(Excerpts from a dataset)
·····

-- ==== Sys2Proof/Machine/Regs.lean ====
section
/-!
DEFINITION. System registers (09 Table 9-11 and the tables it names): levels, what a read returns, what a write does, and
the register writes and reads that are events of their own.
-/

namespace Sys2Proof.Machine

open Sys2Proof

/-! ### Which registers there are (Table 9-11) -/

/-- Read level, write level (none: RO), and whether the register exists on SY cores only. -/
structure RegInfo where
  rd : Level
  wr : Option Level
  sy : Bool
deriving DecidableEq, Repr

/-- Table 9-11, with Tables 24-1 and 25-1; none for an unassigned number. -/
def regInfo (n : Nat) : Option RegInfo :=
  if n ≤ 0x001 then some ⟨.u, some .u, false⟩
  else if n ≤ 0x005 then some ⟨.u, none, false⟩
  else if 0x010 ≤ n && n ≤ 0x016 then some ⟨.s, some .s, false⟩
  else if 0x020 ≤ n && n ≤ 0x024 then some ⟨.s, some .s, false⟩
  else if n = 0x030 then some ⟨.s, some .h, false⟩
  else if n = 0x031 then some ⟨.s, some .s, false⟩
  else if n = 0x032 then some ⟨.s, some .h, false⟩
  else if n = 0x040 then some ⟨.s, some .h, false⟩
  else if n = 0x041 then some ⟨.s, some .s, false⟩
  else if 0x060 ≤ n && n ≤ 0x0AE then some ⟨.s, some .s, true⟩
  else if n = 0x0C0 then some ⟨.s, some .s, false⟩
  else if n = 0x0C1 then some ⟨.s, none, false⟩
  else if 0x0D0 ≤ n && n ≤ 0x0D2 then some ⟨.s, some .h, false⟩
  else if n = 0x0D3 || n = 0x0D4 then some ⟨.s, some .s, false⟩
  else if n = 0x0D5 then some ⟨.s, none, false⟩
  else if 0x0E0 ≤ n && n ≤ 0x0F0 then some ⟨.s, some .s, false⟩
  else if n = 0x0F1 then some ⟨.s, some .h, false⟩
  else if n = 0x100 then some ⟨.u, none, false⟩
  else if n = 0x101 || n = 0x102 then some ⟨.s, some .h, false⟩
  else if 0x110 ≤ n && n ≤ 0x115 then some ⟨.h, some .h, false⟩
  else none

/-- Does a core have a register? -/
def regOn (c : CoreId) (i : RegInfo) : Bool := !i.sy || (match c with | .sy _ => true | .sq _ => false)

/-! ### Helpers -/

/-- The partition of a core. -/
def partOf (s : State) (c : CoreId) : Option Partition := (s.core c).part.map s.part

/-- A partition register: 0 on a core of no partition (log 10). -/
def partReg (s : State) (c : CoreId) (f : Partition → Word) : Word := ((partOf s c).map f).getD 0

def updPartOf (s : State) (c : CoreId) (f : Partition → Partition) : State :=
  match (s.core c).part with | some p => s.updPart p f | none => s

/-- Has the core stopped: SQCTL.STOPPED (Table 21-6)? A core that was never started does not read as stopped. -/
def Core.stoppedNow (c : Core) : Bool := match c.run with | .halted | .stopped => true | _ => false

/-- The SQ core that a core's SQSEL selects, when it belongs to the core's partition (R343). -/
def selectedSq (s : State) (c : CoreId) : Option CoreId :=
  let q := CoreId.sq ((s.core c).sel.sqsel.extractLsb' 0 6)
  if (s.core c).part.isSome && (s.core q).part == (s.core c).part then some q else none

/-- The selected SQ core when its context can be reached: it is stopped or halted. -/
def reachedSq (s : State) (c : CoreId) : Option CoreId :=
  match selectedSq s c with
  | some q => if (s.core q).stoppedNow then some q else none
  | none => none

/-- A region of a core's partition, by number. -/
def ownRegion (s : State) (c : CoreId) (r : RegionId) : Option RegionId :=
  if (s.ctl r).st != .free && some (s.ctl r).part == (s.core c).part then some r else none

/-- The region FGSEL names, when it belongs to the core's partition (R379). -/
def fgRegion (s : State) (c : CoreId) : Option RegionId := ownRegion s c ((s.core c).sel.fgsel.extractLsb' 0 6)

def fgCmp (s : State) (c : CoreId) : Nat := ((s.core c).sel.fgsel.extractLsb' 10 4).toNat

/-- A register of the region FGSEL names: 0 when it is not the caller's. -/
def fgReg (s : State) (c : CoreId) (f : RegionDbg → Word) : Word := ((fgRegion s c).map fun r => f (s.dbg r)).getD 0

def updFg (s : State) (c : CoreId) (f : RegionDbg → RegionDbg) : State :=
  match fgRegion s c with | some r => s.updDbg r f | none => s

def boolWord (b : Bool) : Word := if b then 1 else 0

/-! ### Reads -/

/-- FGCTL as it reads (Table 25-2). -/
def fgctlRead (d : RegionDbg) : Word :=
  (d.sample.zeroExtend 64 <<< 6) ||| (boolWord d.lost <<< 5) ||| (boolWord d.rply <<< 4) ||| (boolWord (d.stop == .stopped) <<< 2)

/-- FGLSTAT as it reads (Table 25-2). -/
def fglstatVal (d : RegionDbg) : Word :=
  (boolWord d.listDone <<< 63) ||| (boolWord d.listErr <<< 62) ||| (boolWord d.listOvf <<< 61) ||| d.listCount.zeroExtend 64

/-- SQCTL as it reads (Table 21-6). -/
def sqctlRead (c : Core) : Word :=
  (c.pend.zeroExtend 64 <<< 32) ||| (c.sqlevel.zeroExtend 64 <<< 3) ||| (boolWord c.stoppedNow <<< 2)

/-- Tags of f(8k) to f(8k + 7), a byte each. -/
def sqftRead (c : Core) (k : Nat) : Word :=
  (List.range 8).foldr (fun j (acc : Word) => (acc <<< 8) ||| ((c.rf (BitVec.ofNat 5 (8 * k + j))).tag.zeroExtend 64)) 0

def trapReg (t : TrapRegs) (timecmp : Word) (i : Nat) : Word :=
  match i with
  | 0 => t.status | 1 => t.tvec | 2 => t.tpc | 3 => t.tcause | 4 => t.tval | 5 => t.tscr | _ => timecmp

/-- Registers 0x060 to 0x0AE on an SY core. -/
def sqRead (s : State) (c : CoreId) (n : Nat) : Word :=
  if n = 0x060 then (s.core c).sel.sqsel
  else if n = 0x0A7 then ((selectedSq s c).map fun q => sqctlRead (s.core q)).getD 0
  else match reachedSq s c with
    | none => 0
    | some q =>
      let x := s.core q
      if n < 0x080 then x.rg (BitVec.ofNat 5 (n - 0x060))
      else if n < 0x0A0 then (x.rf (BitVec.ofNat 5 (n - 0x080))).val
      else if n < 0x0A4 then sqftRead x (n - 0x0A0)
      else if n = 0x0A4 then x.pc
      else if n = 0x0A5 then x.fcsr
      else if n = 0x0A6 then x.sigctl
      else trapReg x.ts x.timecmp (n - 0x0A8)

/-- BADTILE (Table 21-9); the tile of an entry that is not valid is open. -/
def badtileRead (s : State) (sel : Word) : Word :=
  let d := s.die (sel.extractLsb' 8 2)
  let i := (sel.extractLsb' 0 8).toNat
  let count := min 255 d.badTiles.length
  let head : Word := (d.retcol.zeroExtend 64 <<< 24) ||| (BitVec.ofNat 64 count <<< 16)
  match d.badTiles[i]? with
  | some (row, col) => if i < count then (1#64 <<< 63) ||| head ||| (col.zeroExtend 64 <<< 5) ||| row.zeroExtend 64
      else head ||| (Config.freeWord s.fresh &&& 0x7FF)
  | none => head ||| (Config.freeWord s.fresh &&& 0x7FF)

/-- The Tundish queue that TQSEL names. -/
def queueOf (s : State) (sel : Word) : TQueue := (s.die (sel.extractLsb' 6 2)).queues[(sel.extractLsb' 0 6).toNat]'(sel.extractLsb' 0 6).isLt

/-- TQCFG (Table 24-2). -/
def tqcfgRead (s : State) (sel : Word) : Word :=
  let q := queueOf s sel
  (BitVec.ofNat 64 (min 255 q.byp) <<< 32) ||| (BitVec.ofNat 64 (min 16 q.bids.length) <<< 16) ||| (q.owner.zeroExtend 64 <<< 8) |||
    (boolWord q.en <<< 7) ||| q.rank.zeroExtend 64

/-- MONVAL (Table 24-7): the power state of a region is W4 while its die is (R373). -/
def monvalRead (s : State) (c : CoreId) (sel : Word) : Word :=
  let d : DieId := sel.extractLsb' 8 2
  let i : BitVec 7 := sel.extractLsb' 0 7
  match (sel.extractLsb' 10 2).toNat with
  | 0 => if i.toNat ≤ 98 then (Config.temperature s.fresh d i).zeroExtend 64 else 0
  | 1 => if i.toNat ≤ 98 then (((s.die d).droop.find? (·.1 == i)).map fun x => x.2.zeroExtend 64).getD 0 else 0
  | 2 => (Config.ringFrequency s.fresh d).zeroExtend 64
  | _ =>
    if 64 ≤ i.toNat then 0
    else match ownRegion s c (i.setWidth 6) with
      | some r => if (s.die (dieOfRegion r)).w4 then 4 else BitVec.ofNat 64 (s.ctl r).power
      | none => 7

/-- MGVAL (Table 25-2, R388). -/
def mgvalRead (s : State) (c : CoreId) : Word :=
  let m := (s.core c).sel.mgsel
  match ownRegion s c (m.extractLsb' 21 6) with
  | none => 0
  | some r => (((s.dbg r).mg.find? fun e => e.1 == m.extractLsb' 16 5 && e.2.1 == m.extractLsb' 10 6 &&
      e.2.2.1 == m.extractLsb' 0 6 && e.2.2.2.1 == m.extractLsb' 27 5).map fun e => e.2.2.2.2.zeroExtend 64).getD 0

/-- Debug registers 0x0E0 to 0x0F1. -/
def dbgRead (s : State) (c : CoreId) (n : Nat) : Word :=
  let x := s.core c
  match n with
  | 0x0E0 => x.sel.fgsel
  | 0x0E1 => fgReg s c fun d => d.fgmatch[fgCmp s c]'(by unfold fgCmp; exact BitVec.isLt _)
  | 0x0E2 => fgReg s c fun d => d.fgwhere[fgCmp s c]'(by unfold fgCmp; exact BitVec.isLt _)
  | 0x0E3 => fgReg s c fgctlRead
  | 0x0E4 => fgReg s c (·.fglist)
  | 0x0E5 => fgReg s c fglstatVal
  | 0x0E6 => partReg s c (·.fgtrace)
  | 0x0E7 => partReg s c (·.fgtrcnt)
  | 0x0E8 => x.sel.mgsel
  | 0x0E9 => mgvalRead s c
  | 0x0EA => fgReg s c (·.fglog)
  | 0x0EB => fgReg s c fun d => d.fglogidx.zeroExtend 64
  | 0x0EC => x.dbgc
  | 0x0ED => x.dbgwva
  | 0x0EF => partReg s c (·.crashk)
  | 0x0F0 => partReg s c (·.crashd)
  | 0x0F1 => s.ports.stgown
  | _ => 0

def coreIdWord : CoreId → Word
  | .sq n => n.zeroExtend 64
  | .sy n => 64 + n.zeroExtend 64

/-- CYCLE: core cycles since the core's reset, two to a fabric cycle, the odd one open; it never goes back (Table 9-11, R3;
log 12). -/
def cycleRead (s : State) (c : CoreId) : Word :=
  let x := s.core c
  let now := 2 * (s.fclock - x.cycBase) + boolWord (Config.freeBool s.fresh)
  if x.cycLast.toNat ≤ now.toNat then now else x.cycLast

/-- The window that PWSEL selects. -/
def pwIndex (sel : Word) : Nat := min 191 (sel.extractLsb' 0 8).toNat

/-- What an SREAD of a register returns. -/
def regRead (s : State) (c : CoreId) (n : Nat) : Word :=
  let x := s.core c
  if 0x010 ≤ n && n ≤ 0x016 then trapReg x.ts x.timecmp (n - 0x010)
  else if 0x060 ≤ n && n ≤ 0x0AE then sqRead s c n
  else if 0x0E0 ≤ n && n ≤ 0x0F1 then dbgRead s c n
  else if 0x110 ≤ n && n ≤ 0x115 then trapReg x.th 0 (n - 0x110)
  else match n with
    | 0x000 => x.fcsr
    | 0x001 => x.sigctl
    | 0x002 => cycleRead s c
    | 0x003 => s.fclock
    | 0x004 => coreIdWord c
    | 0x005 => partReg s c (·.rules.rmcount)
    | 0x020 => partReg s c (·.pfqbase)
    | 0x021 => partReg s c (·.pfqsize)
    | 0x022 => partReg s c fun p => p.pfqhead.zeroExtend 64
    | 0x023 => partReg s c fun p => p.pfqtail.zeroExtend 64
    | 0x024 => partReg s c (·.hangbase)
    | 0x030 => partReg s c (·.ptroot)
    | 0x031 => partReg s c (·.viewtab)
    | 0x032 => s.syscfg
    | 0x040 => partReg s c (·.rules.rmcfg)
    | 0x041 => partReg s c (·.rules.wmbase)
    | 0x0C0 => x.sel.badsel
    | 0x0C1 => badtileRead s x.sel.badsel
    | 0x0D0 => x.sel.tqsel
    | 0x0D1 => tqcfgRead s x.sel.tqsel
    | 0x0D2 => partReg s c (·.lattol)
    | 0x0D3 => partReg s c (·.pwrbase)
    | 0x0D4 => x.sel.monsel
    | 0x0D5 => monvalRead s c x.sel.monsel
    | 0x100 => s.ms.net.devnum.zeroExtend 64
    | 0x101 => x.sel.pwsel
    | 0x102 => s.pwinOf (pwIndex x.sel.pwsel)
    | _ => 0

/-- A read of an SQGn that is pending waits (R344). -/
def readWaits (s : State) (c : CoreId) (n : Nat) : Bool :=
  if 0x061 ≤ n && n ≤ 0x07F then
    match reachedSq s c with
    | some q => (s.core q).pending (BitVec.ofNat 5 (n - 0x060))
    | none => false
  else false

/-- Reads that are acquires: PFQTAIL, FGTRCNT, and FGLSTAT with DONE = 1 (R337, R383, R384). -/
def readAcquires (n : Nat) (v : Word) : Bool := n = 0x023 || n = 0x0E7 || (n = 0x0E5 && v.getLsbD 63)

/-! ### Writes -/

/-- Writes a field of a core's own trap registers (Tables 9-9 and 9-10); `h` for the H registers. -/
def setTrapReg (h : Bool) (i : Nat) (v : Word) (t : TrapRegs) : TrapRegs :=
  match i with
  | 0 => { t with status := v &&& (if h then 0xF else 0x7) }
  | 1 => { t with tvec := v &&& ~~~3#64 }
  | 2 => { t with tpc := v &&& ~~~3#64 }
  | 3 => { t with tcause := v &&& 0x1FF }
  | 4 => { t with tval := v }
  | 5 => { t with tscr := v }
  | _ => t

·····

● Brief
Take the lines above from the one containing "0x004 => coreIdWord c" to the one containing "p => p.pfqhead.zeroExtend 64" and retype them exactly, both ends included, with nothing added.

● Finished task
    | 0x004 => coreIdWord c
    | 0x005 => partReg s c (·.rules.rmcount)
    | 0x020 => partReg s c (·.pfqbase)
    | 0x021 => partReg s c (·.pfqsize)
    | 0x022 => partReg s c fun p => p.pfqhead.zeroExtend 64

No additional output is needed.